Whenever the string "buffer" appears in a line below, please copy the line out.

» **Dataset excerpts**:
=== Begin Enclosure ===

/-! ### Page requests -/

/-- Who waits for a page (02 R66 to R70). -/
inductive PageWaiter where
  | lane (team : TeamId) (group lane : Nat)
  /-- A job, with the VA that it was to access. -/
  | job (id va : Nat)
  | far (pchip msgid : Nat)
  /-- A ring, record or operand of a chip held on a page (02 R493). -/
  | ring (lci page : Nat)
  /-- A channel that reads a transfer record. -/
  | walk (die ch : Nat)
  /-- A message whose buffer or log page is not resident (12 R353, 16 R432). -/
  | msg (id : Nat)
  deriving DecidableEq, Repr

/-- An outstanding page request (02 R66 to R73): the function and queue it was posted on, its kind and page, REQID. -/
structure PageReq where
  die : Nat
  vf : Nat
  queue : Nat
  kind : Nat
  faddr : Nat
  vaddr : Nat
  level : Nat
  acc : Nat
  src : Nat
  inc : Nat
  reqid : Nat
  posted : Bool
  waiters : List PageWaiter
  deriving DecidableEq, Repr

/-! ### Fabric -/

/-- A port of a die (16 R413 to R422). -/
structure Port where
  up : Bool
  version : Nat
  lseq : Nat
  unacked : List Packet
  resends : Nat
  routes : SMap DWord
  rejects : Nat
  detour : Bool
  authFails : Nat
  deriving DecidableEq, Repr

/-- A port that is down, with an empty route table. -/
def Port.init : Port :=
  { up := false, version := 0, lseq := 0, unacked := [], resends := 0, routes := [], rejects := 0, detour := false,
    authFails := 0 }

/-- Where a message lands (16 R428). -/
inductive Placement where
  | unplaced
  | buffer (va cap : Nat) (bar : Option Nat) (team : TeamId)
  | log (slot slots : Nat)
  /-- A copy or chunk of this module that reads from another one: the job or card, its key among those of its owner, and
  the bytes that need no token. -/
  | region (owner key pre : Nat)
  /-- A copy of another module, whose stores name where they go. -/
  | named
  deriving DecidableEq, Repr

/-- A message request at its receiver (Table 16.10). -/
structure MsgReq where
  id : Nat
  die : Nat
  lci : Nat
  src : Nat
  queue : Nat
  msgid : Nat
  len : Nat
  prio : Nat
  tag : Word
  arrived : Nat
  lastToken : Nat
  place : Placement
  /-- Runs of message bytes that have landed, and the next byte not yet granted. -/
  landed : List (Nat × Nat)
  granted : Nat
  regrant : List (Nat × Nat)
  deferred : Bool
  trunc : Bool
  fault : Bool
  /-- Orphan timer: GTC at which it runs out (16 R431). -/
  orphAt : Option Nat
  /-- Isolation of the sender's module, or the module itself: cell position, or scale-out index + 16. -/
  peer : Nat
  /-- Effect time of the bytes that have landed, and whether the header has been written (04 R154). -/
  effect : Nat
  headed : Bool
  /-- The source is in a scratchpad; the grant table's request waits for a buffer or log space. -/
  spad : Bool
  deriving DecidableEq, Repr

/-- A token at its receiver (16 R429, R430). -/
structure Token where
  num : Nat
  die : Nat
  req : Nat
  ofs : Nat
  len : Nat
  expiry : Nat
  deriving DecidableEq, Repr

/-- A message at its sender (Table 16.10). -/
structure Send where
  id : Nat
  job : Nat
  die : Nat
  lci : Nat
  pchip : Nat
  queue : Nat
  msgid : Nat
  len : Nat
  prio : Nat
  tag : Word
  data : List Byte
  sentTo : Nat
  tokens : List (Nat × Nat × Nat × Nat)
  deferSent : Bool
  nakUntil : Option Nat
  /-- Runs of bytes that have left at least once. -/
  covered : List (Nat × Nat)
  team : TeamId
  spad : Bool
  /-- The remote side of a copy, which names its region itself (16 R428). -/
  copy : Bool := false
  deriving DecidableEq, Repr

/-- A receive log descriptor, Table 16.8, the entry that the last FLOGPOP returned, and its reserved entries in order:
slot, slots, pad (16 R433, 12 R355). -/
structure RxLog where
  base : Nat
  size : Nat
  head : Nat
  tail : Nat
  waitq : Nat
  popped : Bool
  entries : List (Nat × Nat × Bool)
  fullPosted : Bool
  deriving DecidableEq, Repr

/-- A disabled log. -/
def RxLog.init : RxLog :=
  { base := 0, size := 0, head := 0, tail := 0, waitq := 0, popped := false, entries := [], fullPosted := false }

/-- A posted receive buffer (12 R353). -/
structure PostBuf where
  va : Nat
  cap : Nat
  bar : Option Nat
  filter : Word
  team : TeamId
  deriving DecidableEq, Repr

/-- A peer module (16 R434, R435). -/
structure Peer where
  isolated : Bool
  lost : Bool
  offset : Int
  deriving DecidableEq, Repr

/-! ### Rings and queues -/

/-- Event ring descriptor, Table 15.3, and the ring's post count (15 R396, R397). -/
structure EvRing where
  base : Nat
  size : Nat
  head : Nat
  tail : Nat
  lost : Nat
  vec : Nat
  arm : Bool
  posts : Nat
  /-- Records written and not yet announced by TAIL: the time that GTC must pass first (04 R155). -/
  done : List Nat
  deriving DecidableEq, Repr

/-- A disabled event ring. -/
def EvRing.init : EvRing :=
  { base := 0, size := 0, head := 0, tail := 0, lost := 0, vec := 0, arm := false, posts := 0, done := [] }

/-- Queue descriptor, Table 18.2. -/
structure QDesc where
  base : Nat
  size : Nat
  head : Nat
  tail : Nat
  state : Nat
  erra : Nat
  deriving DecidableEq, Repr

/-- A disabled queue. -/
def QDesc.init : QDesc := { base := 0, size := 0, head := 0, tail := 0, state := 0, erra := 0 }

/-- Page-request queue descriptor, Table 2.9. -/
structure Prq where
  base : Nat
  size : Nat
  head : Nat
  tail : Nat
  /-- Records written and not yet announced by TAIL: the time that GTC must pass first (02 R68, 04 R155). -/
  done : List Nat
  deriving DecidableEq, Repr

/-- A disabled page-request queue. -/
def Prq.init : Prq := { base := 0, size := 0, head := 0, tail := 0, done := [] }

/-- Service ring descriptor, Table 14.3. -/
structure SvcRing where
  qbase : Nat
  qsize : Nat
  qhead : Nat
  qtail : Nat
  rbase : Nat
  rsize : Nat
  rhead : Nat
  rtail : Nat
  halted : Bool
  /-- Requests written and not yet announced by QTAIL: the time that GTC must pass first (14 R374, 04 R155). -/
  done : List Nat
  deriving DecidableEq, Repr

/-- Disabled service rings. -/
def SvcRing.init : SvcRing :=
  { qbase := 0, qsize := 0, qhead := 0, qtail := 0, rbase := 0, rsize := 0, rhead := 0, rtail := 0, halted := false,
    done := [] }

/-- An outstanding service call (09 R260). -/
structure Call where
  id : Nat
  team : TeamId
  group : Nat
  lane : Nat
  d : Nat
  /-- The TRAP.svc. -/
  pc : Nat
  record : BitVec 512
  deriving DecidableEq, Repr

/-- What hardware or firmware wants to write or read at a chip's pod address (02 R493). -/
inductive RingItem where
  /-- An event record, and a time that its announcement follows. -/
  | event (record : List Byte) (after : Nat)
  /-- A guest page-request record, by its request. -/
  | prq (reqid : Nat)
  /-- A service request record, by its call. -/
  | svc (callid : Nat)
  /-- The next service reply. -/
  | reply
  /-- A Sepia record of a die. -/
  | sepia (die : Nat) (record : List Byte)
  /-- The dump of a stopped team. -/
  | dump (team : TeamId)
  /-- The next packet of a queue of the chip's function, or an operand of it. -/
  | queue (q : QSel)
  /-- A completion or error record, with the detail words of the CMD_DONE that follows it. -/
  | record (pod : Nat) (bytes : List Byte) (done : Option (Nat × Nat))
  deriving DecidableEq, Repr

/-- An item held on a page of the chip's slot until the page request is answered (02 R493). -/
structure HeldItem where
  item : RingItem
  page : Nat
  deriving DecidableEq, Repr

/-- A grid accepted on a queue (13 R359 to R364). -/
structure Grid where
  handle : Nat
  desc : Desc
  crec : Nat
  evt : Bool
  ser : Bool
  user : Word
  next : Nat
  ended : Nat
  fteam : Nat
  fcause : Nat
  order : Nat
  deriving DecidableEq, Repr

/-- A logical launch queue with a hardware queue bound to it (13 R365, 18 R496). -/
structure LQueue where
  hq : Nat
  weight : Nat
  vt : Nat
  blocked : Bool
  grids : List Grid
  deriving DecidableEq, Repr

=== End Enclosure ===

» **Exercise solution**:
  /-- A message whose buffer or log page is not resident (12 R353, 16 R432). -/
  | buffer (va cap : Nat) (bar : Option Nat) (team : TeamId)
  /-- The source is in a scratchpad; the grant table's request waits for a buffer or log space. -/
/-- A posted receive buffer (12 R353). -/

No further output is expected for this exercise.